17 avril 2019 ~ 0 Commentaire

poissons (eitb)

Pêche minotière

Les poissons accumulent médicaments et filtres solaires, ce qui génère des effets secondaires

Une chercheuse du département de chimie analytique parvient à détecter et à quantifier les antidépresseurs, les antibiotiques et les filtres ultraviolets accumulés chez les poissons dans plusieurs estuaires de Biscaye.

Haizea Ziarrusta du département de chimie analytique de l’UPV / EHU, a détecté  que certains médicaments et écrans solaires contaminent l’eau et s’accumulent dans les poissons. Il a également analysé les effets secondaires de ces polluants sur leur métabolisme.

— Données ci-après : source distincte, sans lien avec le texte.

/-- Steps at job galley clear that the job proven step has reached leave their colophons. -/
def State.recordColophons (s : State) (d : Dom) : State :=
  match s.job.proven with
  | some p =>
    let done := s.job.steps.filter (fun j => decide (j.n ≤ p))
    let s := s.upJob (fun j => { j with steps := j.steps.filter (fun x => decide (p < x.n)) })
    done.foldl (fun s j => s.keepJobColophon (s.jobColophon d j)) s
  | none => s

/-- Every awaited chip has reported step n. -/
def State.allReported (s : State) (j : JobStep) : Bool := s.awaited.all (fun r => j.reports.any (fun p => p.1 == r))

/-! ### Divergence (R216 to R222) -/

/-- The partner's rank in a pair. -/
def State.partner (s : State) : Rank := (s.get (key 0x2C10 2)).setWidth 32

/-- The divergence record, 64 bytes. -/
def divergenceRecord (s : State) (n : Narrow) (outcome : Nat) (forced : Bool) : Bytes :=
  let core := match n.first with
    | some f => f.1.val
    | none => 0xFFFF
  let op := n.first.map (·.2)
  let place := match n.work with
    | some w => w.1.place.toNat
    | none => 0xFFFFFFFF
  let eng := match n.work with
    | some w => w.1.engine.val
    | none => 0xFF
  let kind := match n.work with
    | some w => w.1.kind.toNat
    | none => 0
  let lo (f : WorkDigest × Word → Word) : Nat := match n.work with
    | some w => (f w).toNat
    | none => 0
  le 8 n.at_.toNat ++ le 6 n.step ++ le 1 n.d.val ++ le 1 (bitOf forced * 128 + outcome) ++
    le 8 (s.roleVal (key 0x2C00 2)) ++ le 4 s.rank.toNat ++ le 4 s.partner.toNat ++ le 2 n.differing.length ++ le 2 core ++
    le 2 (match op with | some o => o.oper.toNat | none => 0) ++ le 2 (match op with | some o => o.layer.toNat | none => 0) ++
    le 4 (match op with | some o => o.cmd | none => 0xFFFFFFFF) ++ le 4 place ++ le 1 eng ++ le 1 kind ++ le 2 0 ++
    le 4 (lo (fun w => w.1.digest)) ++ le 4 (lo (fun w => w.2)) ++ le 4 0

/-- A divergence not narrowed yet. -/
def Narrow.start (s : State) (d : Dom) (n : Nat) : Narrow :=
  { d := d, step := n, at_ := s.now, stage := 1, differing := [], fetched := [], found := [], first := none, digests := [],
    waiting := [], own := [], work := none, proofs := [] }

/-- The narrowing is over with an outcome: the record and its duration show it, and object 0x2C10.06 the state. -/
def State.endNarrow (s : State) (outcome state : Nat) : State :=
  match s.job.narrow with
  | some n =>
    let s := s.setContent (key 0x2C10 9) (divergenceRecord s n outcome false)
    let s := s.putN (key 0x2C10 0xB) (min ((s.t - n.at_.toNat) / us 1) 0xFFFFFFFF)
    let s := s.putN (key 0x2C10 6) state
    let s := s.upDom n.d (fun x => { x with jobHeld := if x.jobHeld == some 0 then x.jobHeld else none })
    s.upJob (fun j => { j with narrow := if state = 3 then some { n with stage := 6 } else none })
  | none => s

/-- A failure of either chip takes over the narrowing (R222). -/
def State.supersedeNarrow (s : State) : State :=
  match s.job.narrow with
  | some n => if n.stage = 6 then s else s.endNarrow 7 1
  | none => s

/-- The pair diverges at step n (R220 stage 1): counted, raised, the barrier of step n + 1 held on both chips, and the core
colophons of the mirror fetched. -/
def State.diverge (s : State) (d : Dom) (n : Nat) : State :=
  let w := Narrow.start s d n
  let s := (s.bump (key 0x2C10 8)).putN (key 0x2C10 6) 2
  let s := s.upJob (fun j => { j with narrow := some w })
  let s := s.upDom d (fun x => { x with jobHeld := some (n + 1) })
  let b := divergenceRecord s w 1 false
  let s := (s.setContent (key 0x2C10 9) b).raise 0x70 d.val b
  (s.toWorkers (.hold d (some (n, none)))).send (.frame s.partner (.fetchCores d n))

/-- The divergence under replay repeats: the job is held, and the work digests decide (R220, R221). -/
def State.divergeAgain (s : State) (d : Dom) (n : Narrow) : State :=
  let s := s.upDom d (fun x => { x with jobHeld := some (n.step + 1) })
  let s := s.upJob (fun j => { j with narrow := some { n with stage := 4 } })
  s.toWorkers (.hold d (some (n.step, none)))

/-- The priority proof of the first diverging core on this chip (R221); it runs whatever the proof fraction (R95). -/
def State.narrowingProof (s : State) (d : Dom) (n : Nat) (k : LCore) : State :=
  (s.addProof { newProof d k n n true with narrowing := true }).placeWaiting

/-- The divergence stays unattributed (R221): both chips are suspended at the committed step, and the host decides. -/
def State.unattributed (s : State) (d : Dom) : State := (s.endNarrow 5 3).jobRollback d (s.restartStep d)

/-- A freeze of either chip holds the narrowing (R222). -/
def State.narrowHeld (s : State) (n : Narrow) : Bool := s.domFrozen n.d || s.job.frozen.contains s.partner

/-- The first work item, in the primary's order of issue, whose digests differ, with the mirror's digest (R220). -/
def firstWork (own other : List WorkDigest) : Option (WorkDigest × Word) :=
  (own.zipIdx.find? (fun x => (other[x.2]?).map (·.digest) != some x.1.digest)).map (fun x =>
    (x.1, match other[x.2]? with | some o => o.digest | none => 0))

/-- The work digests of both chips are there: the first work item whose digests differ is named (R220), and both chips run their
priority proofs (R221). A divergence that repeats while no core's colophon differed names no core to proof: it stays unattributed
(log entry 176). -/
def State.narrowDigests (s : State) : State :=
  match s.job.narrow with
  | some n =>
    if n.stage ≠ 4 || s.narrowHeld n then s
    else match n.digests.find? (fun x => x.1 == s.partner), n.first with
      | some b, some f =>
        let n := { n with stage := 5, work := firstWork (n.own.map (·.2)) b.2 }
        let s := (s.upJob (fun j => { j with narrow := some n })).toWorkers (.hold n.d (some (n.step, some f.1)))
        s.narrowingProof n.d n.step f.1
      | _, none => s.unattributed n.d
      | none, _ => s
  | none => s

/-- The comparison of step n on the primary (R216): equal, it counts, and a divergence under replay did not repeat; different,
the pair has diverged. -/
def State.compareStep (s : State) (d : Dom) (j : JobStep) : State :=
  match j.reports.find? (fun p => p.1 == s.rank), j.reports.find? (fun p => p.1 == s.partner) with
  | some a, some b =>
    if (s.dom d).steps.any (fun r => r.n == j.n && !r.discarded && r.equal) then s
    else if a.2 = b.2 then
      let s := (s.bump (key 0x2C10 7)).upStep d j.n (fun r => { r with equal := true })
      match s.job.narrow with
      | some n =>
        if n.stage = 3 ∧ n.step = j.n then
          let b := divergenceRecord s n 2 false
          ((s.endNarrow 2 1).bump (key 0x2C10 0xC)).raise 0x71 d.val b
        else s
      | none => s
    else match s.job.narrow with
      | some n =>
        if n.step = j.n then (if n.stage = 3 then (s.divergeAgain d n).narrowDigests else s)
        else if n.stage = 3 then s.diverge d j.n
        else s
      | none => s.diverge d j.n
  | _, _ => s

Dans un travail de recherche, publié aujourd’hui par l’université basque, Ziarrusta a voulu analyser « en profondeur la manière dont les médicaments et les produits de soins personnels s’accumulent, se distribuent, se métabolisent et s’éliminent les sécrétions biologiques « .

Ziarrusta a détecté que l’antidépresseur amitriptyline, l’antibiotique ciprofloxacine et le filtre ultraviolet, l’oxybenzone, peuvent s’accumuler dans les poissons et que ces polluants « produisent des effets indésirables sur le plasma, le cerveau et le foie, du fait de leur interférence dans leur métabolisme, et peut même les affecter au niveau de l’organisme « .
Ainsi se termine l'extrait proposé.